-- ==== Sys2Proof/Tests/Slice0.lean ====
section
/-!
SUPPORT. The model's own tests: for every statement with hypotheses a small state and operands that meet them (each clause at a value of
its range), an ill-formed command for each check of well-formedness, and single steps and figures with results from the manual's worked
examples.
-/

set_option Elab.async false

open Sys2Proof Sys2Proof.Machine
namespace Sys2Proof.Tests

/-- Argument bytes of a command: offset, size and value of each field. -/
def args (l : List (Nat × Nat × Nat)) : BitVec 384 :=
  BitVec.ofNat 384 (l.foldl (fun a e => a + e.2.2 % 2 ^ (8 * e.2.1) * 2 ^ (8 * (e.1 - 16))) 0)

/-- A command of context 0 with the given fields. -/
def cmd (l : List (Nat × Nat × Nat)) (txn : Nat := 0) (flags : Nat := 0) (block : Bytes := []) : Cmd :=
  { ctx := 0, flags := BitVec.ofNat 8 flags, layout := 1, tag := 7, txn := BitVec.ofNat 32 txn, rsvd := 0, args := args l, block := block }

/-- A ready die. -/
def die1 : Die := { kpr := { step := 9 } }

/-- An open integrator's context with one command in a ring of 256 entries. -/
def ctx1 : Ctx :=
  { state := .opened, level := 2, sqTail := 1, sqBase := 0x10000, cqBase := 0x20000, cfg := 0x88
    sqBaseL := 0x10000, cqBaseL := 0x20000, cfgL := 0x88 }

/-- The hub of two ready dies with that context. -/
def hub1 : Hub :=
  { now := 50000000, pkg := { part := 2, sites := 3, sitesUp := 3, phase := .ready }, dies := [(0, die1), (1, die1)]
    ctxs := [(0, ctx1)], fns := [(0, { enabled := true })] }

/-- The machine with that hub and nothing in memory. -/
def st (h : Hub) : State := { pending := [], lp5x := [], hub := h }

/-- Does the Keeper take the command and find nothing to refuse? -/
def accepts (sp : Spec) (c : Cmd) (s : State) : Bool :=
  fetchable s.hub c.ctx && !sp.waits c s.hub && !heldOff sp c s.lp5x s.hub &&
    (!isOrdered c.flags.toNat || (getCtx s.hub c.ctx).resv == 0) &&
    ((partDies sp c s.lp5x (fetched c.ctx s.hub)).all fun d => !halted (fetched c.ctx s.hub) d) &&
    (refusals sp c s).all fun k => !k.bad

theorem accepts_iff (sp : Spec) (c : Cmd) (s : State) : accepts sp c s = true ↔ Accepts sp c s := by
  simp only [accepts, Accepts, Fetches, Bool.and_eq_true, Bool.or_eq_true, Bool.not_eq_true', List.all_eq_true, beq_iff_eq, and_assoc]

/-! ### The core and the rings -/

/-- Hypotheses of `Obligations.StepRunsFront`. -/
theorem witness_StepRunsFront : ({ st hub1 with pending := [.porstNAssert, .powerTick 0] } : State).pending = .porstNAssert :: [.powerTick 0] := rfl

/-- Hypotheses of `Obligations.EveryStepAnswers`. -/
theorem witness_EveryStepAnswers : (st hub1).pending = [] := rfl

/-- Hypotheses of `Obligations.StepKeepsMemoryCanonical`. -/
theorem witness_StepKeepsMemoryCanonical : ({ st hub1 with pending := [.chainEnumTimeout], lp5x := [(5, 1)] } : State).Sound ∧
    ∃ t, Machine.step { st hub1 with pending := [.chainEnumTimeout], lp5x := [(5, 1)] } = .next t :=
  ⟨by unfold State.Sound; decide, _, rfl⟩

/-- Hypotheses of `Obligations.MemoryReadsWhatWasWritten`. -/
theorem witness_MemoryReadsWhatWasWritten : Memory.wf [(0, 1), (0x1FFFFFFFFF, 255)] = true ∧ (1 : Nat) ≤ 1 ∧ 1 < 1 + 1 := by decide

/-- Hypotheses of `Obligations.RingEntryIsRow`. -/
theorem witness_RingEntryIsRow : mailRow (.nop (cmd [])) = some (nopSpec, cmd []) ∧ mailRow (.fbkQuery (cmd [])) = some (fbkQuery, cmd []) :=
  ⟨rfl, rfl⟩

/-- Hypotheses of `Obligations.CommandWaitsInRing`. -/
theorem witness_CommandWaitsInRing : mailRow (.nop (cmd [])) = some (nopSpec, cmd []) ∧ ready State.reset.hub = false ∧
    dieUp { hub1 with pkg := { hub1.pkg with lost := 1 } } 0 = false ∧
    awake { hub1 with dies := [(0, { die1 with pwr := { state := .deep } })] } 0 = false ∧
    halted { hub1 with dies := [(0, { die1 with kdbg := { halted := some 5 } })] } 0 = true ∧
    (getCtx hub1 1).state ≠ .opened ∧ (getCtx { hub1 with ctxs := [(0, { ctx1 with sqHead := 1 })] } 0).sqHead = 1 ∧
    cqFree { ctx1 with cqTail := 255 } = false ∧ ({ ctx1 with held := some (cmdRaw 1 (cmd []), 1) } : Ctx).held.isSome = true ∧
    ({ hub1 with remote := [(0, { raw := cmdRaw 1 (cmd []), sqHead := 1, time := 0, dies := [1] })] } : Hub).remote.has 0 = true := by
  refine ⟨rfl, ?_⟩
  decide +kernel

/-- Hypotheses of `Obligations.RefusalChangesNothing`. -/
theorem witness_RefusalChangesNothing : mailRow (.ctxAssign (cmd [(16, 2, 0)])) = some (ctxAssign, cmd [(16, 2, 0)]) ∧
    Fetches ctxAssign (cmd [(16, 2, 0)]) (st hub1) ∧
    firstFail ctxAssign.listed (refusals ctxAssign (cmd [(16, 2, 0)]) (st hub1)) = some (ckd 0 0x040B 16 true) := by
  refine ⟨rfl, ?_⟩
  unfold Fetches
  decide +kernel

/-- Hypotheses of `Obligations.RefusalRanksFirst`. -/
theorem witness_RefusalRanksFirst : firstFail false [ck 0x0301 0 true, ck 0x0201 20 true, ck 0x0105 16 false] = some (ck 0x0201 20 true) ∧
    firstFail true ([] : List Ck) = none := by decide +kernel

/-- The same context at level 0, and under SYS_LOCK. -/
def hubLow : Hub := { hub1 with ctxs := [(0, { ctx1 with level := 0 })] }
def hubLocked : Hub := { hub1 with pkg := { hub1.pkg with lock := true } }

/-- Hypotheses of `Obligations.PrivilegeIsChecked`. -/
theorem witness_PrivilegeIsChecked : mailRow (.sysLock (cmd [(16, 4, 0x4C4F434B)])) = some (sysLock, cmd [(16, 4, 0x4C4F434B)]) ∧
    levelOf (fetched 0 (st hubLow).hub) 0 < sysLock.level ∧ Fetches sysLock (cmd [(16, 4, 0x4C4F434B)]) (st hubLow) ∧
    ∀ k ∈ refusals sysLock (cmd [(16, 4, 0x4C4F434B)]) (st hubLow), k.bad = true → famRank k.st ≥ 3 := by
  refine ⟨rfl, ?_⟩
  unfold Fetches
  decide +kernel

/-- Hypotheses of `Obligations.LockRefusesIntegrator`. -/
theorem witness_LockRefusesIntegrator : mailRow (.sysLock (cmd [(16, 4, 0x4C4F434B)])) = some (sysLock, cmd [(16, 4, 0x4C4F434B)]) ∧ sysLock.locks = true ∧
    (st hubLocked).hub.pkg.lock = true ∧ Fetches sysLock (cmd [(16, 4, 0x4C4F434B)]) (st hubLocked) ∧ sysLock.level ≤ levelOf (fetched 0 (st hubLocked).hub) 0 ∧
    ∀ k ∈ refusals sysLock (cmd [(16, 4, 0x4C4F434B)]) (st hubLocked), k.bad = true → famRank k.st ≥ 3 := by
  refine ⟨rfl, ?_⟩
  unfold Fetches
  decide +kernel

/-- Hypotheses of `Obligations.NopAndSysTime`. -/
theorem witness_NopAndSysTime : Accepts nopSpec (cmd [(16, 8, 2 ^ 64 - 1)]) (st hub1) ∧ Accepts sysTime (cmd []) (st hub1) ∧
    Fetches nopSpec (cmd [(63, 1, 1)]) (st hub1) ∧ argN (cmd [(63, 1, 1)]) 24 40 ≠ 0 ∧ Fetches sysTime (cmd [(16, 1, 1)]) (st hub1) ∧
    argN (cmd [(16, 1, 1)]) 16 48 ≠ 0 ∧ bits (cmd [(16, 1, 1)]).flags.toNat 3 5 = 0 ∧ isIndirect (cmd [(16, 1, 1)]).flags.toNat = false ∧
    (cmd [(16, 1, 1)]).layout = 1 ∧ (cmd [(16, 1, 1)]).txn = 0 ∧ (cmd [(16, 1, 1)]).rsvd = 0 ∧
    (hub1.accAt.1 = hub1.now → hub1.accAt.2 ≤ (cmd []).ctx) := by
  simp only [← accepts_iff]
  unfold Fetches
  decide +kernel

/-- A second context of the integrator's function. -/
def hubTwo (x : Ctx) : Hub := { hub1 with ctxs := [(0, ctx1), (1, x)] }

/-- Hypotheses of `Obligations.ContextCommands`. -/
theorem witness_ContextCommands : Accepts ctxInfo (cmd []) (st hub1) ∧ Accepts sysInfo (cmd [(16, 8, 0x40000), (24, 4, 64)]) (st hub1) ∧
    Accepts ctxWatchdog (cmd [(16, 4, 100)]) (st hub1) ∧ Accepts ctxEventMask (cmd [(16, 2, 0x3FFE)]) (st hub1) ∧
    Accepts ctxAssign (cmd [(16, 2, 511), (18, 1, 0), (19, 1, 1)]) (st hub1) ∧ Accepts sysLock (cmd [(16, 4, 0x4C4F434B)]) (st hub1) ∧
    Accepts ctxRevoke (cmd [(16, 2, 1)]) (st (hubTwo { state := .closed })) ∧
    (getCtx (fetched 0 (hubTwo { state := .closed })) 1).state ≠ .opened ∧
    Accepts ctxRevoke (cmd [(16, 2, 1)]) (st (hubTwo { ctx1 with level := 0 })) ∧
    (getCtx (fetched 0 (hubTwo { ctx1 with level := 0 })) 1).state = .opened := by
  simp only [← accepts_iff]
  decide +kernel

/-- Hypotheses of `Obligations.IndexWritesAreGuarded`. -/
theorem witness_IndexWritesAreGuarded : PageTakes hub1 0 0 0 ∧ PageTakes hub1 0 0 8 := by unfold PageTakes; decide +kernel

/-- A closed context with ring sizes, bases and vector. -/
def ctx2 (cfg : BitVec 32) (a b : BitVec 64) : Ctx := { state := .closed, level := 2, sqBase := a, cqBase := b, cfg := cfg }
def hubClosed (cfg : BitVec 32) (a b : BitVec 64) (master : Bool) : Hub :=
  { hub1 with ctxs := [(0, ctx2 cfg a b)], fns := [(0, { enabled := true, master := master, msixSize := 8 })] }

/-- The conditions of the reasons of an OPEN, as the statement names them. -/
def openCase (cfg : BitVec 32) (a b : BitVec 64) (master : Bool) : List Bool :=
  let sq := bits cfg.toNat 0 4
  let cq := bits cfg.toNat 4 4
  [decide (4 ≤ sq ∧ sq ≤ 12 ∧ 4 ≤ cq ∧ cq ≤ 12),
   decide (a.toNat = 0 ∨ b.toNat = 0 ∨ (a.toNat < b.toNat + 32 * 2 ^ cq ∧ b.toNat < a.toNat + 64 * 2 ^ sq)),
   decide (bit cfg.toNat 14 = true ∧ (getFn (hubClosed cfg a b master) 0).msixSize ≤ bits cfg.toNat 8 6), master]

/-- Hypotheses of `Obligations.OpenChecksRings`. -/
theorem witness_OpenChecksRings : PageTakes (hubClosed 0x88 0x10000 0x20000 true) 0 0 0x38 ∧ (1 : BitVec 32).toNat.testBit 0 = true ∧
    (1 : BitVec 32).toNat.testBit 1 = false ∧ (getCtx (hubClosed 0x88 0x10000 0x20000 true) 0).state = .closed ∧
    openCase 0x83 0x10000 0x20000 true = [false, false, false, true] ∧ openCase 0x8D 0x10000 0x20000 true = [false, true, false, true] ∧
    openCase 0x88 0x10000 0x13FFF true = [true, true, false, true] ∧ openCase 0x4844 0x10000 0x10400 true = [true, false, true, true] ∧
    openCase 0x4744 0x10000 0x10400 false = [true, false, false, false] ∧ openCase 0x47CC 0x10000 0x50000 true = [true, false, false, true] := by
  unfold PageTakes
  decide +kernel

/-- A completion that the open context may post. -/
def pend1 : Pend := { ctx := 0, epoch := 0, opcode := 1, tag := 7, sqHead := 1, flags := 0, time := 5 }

__________________________________________________

Write out exactly the lines from the start of the material through the line with "256 entries. -/". No other output is expected.

-- ==== Sys2Proof/Tests/Slice0.lean ====
section
/-!
SUPPORT. The model's own tests: for every statement with hypotheses a small state and operands that meet them (each clause at a value of
its range), an ill-formed command for each check of well-formedness, and single steps and figures with results from the manual's worked
examples.
-/

set_option Elab.async false

open Sys2Proof Sys2Proof.Machine
namespace Sys2Proof.Tests

/-- Argument bytes of a command: offset, size and value of each field. -/
def args (l : List (Nat × Nat × Nat)) : BitVec 384 :=
  BitVec.ofNat 384 (l.foldl (fun a e => a + e.2.2 % 2 ^ (8 * e.2.1) * 2 ^ (8 * (e.1 - 16))) 0)

/-- A command of context 0 with the given fields. -/
def cmd (l : List (Nat × Nat × Nat)) (txn : Nat := 0) (flags : Nat := 0) (block : Bytes := []) : Cmd :=
  { ctx := 0, flags := BitVec.ofNat 8 flags, layout := 1, tag := 7, txn := BitVec.ofNat 32 txn, rsvd := 0, args := args l, block := block }

/-- A ready die. -/
def die1 : Die := { kpr := { step := 9 } }

/-- An open integrator's context with one command in a ring of 256 entries. -/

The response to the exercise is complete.